(What to produce): Within the material below, transcribe exactly the lines from the one holding "encode .getStratum = ⟨0x0800, .nothing⟩" through the one holding "exec .getRootDispersion s", keeping both ends and skipping the rest.

--------------------

/-- R104, R106: SET_LI and SET_VN put their value in bits 7..6 and 5..3 of BUF[0] and keep the other
bits; nothing else but the ports changes. -/
def Obligations.ByteZeroSettersInsertTheirBits : Prop :=
  (∀ v : BitVec 2, encode (.setLi v) = ⟨0b00000010000000#14 ++ v, .nothing⟩) ∧
  (∀ v : BitVec 3, encode (.setVn v) = ⟨0b0000010000000#13 ++ v, .nothing⟩) ∧
  ∀ s : State, s.cur.Ready →
    (∀ v : BitVec 2, exec (.setLi v) s = .next (s.setCur ((s.cur.withBuf (s.cur.buf.write 0
      (v ++ (s.cur.buf.read 0).extractLsb' 0 6))).ok .nothing))) ∧
    (∀ v : BitVec 3, exec (.setVn v) s = .next (s.setCur ((s.cur.withBuf (s.cur.buf.write 0
      ((s.cur.buf.read 0).extractLsb' 6 2 ++ v ++ (s.cur.buf.read 0).extractLsb' 0 3))).ok
      .nothing)))

/-- R108, R206: SET_MODE puts its value in bits 2..0 of BUF[0] and keeps the other bits; with
MODE_STRICT = 1, a value other than 3 and 4 raises E_MODE_DOMAIN instead. -/
def Obligations.SetModeStoresOrRaises : Prop :=
  (∀ v : BitVec 3, encode (.setMode v) = ⟨0b0000011000000#13 ++ v, .nothing⟩) ∧
  ∀ (s : State) (v : BitVec 3), s.cur.Ready →
    (s.cfg.modeStrict = false ∨ v = 3 ∨ v = 4 →
      exec (.setMode v) s = .next (s.setCur ((s.cur.withBuf (s.cur.buf.write 0
        ((s.cur.buf.read 0).extractLsb' 3 5 ++ v))).ok .nothing))) ∧
    (s.cfg.modeStrict = true ∧ v ≠ 3 ∧ v ≠ 4 →
      exec (.setMode v) s = .next (s.setCur (s.cur.fail .modeDomain)))

/-- R26: a byte-0 setter that succeeds changes only its own bits of BUF[0], no other byte and no other
state; a byte-0 getter that succeeds changes no state. -/
def Obligations.ByteZeroWritesPreserveTheRest : Prop :=
  ∀ (i : Instr) (s t : State), exec i s = .next t → t.cur.status = 0 →
    ((∃ v, i = .setLi v) →
      (t.cur.buf.read 0).extractLsb' 0 6 = (s.cur.buf.read 0).extractLsb' 0 6) ∧
    ((∃ v, i = .setVn v) →
      (t.cur.buf.read 0).extractLsb' 6 2 = (s.cur.buf.read 0).extractLsb' 6 2 ∧
      (t.cur.buf.read 0).extractLsb' 0 3 = (s.cur.buf.read 0).extractLsb' 0 3) ∧
    ((∃ v, i = .setMode v) →
      (t.cur.buf.read 0).extractLsb' 3 5 = (s.cur.buf.read 0).extractLsb' 3 5) ∧
    ((∃ v, i = .setLi v) ∨ (∃ v, i = .setVn v) ∨ (∃ v, i = .setMode v) →
      (∀ a, a ≠ 0 → t.cur.buf.read a = s.cur.buf.read a) ∧ t.cur.pv = s.cur.pv ∧
      t.cur.len = s.cur.len ∧ t.cur.dv = s.cur.dv ∧ t.cur.dt = s.cur.dt ∧
      t.cur.errlog = s.cur.errlog ∧ s.SameOthers t ∧ s.SameOutside t) ∧
    (i = .getLi ∨ i = .getVn ∨ i = .getMode →
      s.cur.SameState t.cur ∧ s.SameOthers t ∧ s.SameOutside t)

/-- The source's bit-field property: setting then getting a sub-field returns the value, and the other
two sub-fields read as before (for SET_MODE, where it is not refused). -/
def Obligations.SetThenGetReturnsTheValue : Prop :=
  ∀ s : State, s.cur.Ready →
    (∀ v, ∃ t, exec (.setLi v) s = .next t ∧ Answers .getLi t (.b2 v) ∧
      ∀ d, (Answers .getVn s d → Answers .getVn t d) ∧
        (Answers .getMode s d → Answers .getMode t d)) ∧
    (∀ v, ∃ t, exec (.setVn v) s = .next t ∧ Answers .getVn t (.b3 v) ∧
      ∀ d, (Answers .getLi s d → Answers .getLi t d) ∧
        (Answers .getMode s d → Answers .getMode t d)) ∧
    (∀ v, s.cfg.modeStrict = false ∨ v = 3 ∨ v = 4 →
      ∃ t, exec (.setMode v) s = .next t ∧ Answers .getMode t (.b3 v) ∧
      ∀ d, (Answers .getLi s d → Answers .getLi t d) ∧ (Answers .getVn s d → Answers .getVn t d))

/-- R120 to R125: the scalar commands return the raw byte or the big-endian 32-bit word at their
offset, with no transformation, and change nothing but the ports. -/
def Obligations.ScalarGettersReturnRawBytes : Prop :=
  encode .getStratum = ⟨0x0800, .nothing⟩ ∧ encode .getPoll = ⟨0x0900, .nothing⟩ ∧
  encode .getPrecision = ⟨0x0A00, .nothing⟩ ∧ encode .getRootDelay = ⟨0x0B00, .nothing⟩ ∧
  encode .getRootDispersion = ⟨0x0C00, .nothing⟩ ∧
  encode .getReferenceId = ⟨0x0D00, .nothing⟩ ∧
  ∀ s : State, s.cur.Ready →
    exec .getStratum s = .next (s.setCur (s.cur.ok (.b8 (s.cur.buf.read 1)))) ∧
    exec .getPoll s = .next (s.setCur (s.cur.ok (.b8 (s.cur.buf.read 2)))) ∧
    exec .getPrecision s = .next (s.setCur (s.cur.ok (.b8 (s.cur.buf.read 3)))) ∧
    exec .getRootDelay s = .next (s.setCur (s.cur.ok (.b32 (s.cur.buf.read 4
      ++ s.cur.buf.read 5 ++ s.cur.buf.read 6 ++ s.cur.buf.read 7)))) ∧
    exec .getRootDispersion s = .next (s.setCur (s.cur.ok (.b32 (s.cur.buf.read 8
      ++ s.cur.buf.read 9 ++ s.cur.buf.read 10 ++ s.cur.buf.read 11)))) ∧
    exec .getReferenceId s = .next (s.setCur (s.cur.ok (.b32 (s.cur.buf.read 12
      ++ s.cur.buf.read 13 ++ s.cur.buf.read 14 ++ s.cur.buf.read 15))))

/-- R27: the bytes of STRATUM to REFERENCE_ID change only by LOAD and INIT_DEFAULT. -/
def Obligations.HeaderScalarsChangeOnlyByConstruction : Prop :=
  ∀ (i : Instr) (s t : State), exec i s = .next t → i ≠ .initDefault → (∀ b, i ≠ .load b) →
    ∀ a, 1 ≤ a → a < 16 → t.cur.buf.read a = s.cur.buf.read a

/-- R141: DECODE gives absent for the zero field, and otherwise the floor of toNat(r)·TPS/2^32, which
an Int64 holds. -/
def Obligations.DecodeIsExactFloor : Prop :=
  ∀ g : Config, g.lawful → decodeTime g.tps 0 = none ∧
    ∀ r : BitVec 64, r ≠ 0 →
      ∃ t, decodeTime g.tps r = some t ∧ t.toInt = ((r.toNat * g.tps / 2 ^ 32 : Nat) : Int)

/-- DECODE split into seconds and fraction, its range, and that a decoded value is in the domain of
ENCODE. -/
def Obligations.DecodeSplitAndRange : Prop :=
  ∀ g : Config, g.lawful → ∀ (r : BitVec 64) (t : Time), decodeTime g.tps r = some t →
    t.toInt = (((r.extractLsb' 32 32).toNat * g.tps
      + (r.extractLsb' 0 32).toNat * g.tps / 2 ^ 32 : Nat) : Int) ∧
    0 ≤ t.toInt ∧ t.toInt ≤ 2 ^ 32 * g.tps - 1 ∧ ∃ r', encodeTime g (some t) = some r'

/-- R142: ENCODE writes zeros for absent, and otherwise floor(t·2^32/TPS + 1/2), and raises E_TS_RANGE
exactly where that leaves [0, 2^64 - 1]. -/
def Obligations.EncodeRoundsToNearest : Prop :=
  ∀ g : Config, 0 < g.tps → g.encTie = .halfUp → encodeTime g none = some 0 ∧
    ∀ (t : Time) (r : Int), r = (2 * (t.toInt * 2 ^ 32) + g.tps) / (2 * g.tps) →
      (r < 0 ∨ 2 ^ 64 - 1 < r → encodeTime g (some t) = none) ∧
      (0 ≤ r ∧ r ≤ 2 ^ 64 - 1 → ∃ v, encodeTime g (some t) = some v ∧ (v.toNat : Int) = r)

--------------------

(Worked solution):
  encode .getStratum = ⟨0x0800, .nothing⟩ ∧ encode .getPoll = ⟨0x0900, .nothing⟩ ∧
  encode .getPrecision = ⟨0x0A00, .nothing⟩ ∧ encode .getRootDelay = ⟨0x0B00, .nothing⟩ ∧
  encode .getRootDispersion = ⟨0x0C00, .nothing⟩ ∧
  encode .getReferenceId = ⟨0x0D00, .nothing⟩ ∧
  ∀ s : State, s.cur.Ready →
    exec .getStratum s = .next (s.setCur (s.cur.ok (.b8 (s.cur.buf.read 1)))) ∧
    exec .getPoll s = .next (s.setCur (s.cur.ok (.b8 (s.cur.buf.read 2)))) ∧
    exec .getPrecision s = .next (s.setCur (s.cur.ok (.b8 (s.cur.buf.read 3)))) ∧
    exec .getRootDelay s = .next (s.setCur (s.cur.ok (.b32 (s.cur.buf.read 4
      ++ s.cur.buf.read 5 ++ s.cur.buf.read 6 ++ s.cur.buf.read 7)))) ∧
    exec .getRootDispersion s = .next (s.setCur (s.cur.ok (.b32 (s.cur.buf.read 8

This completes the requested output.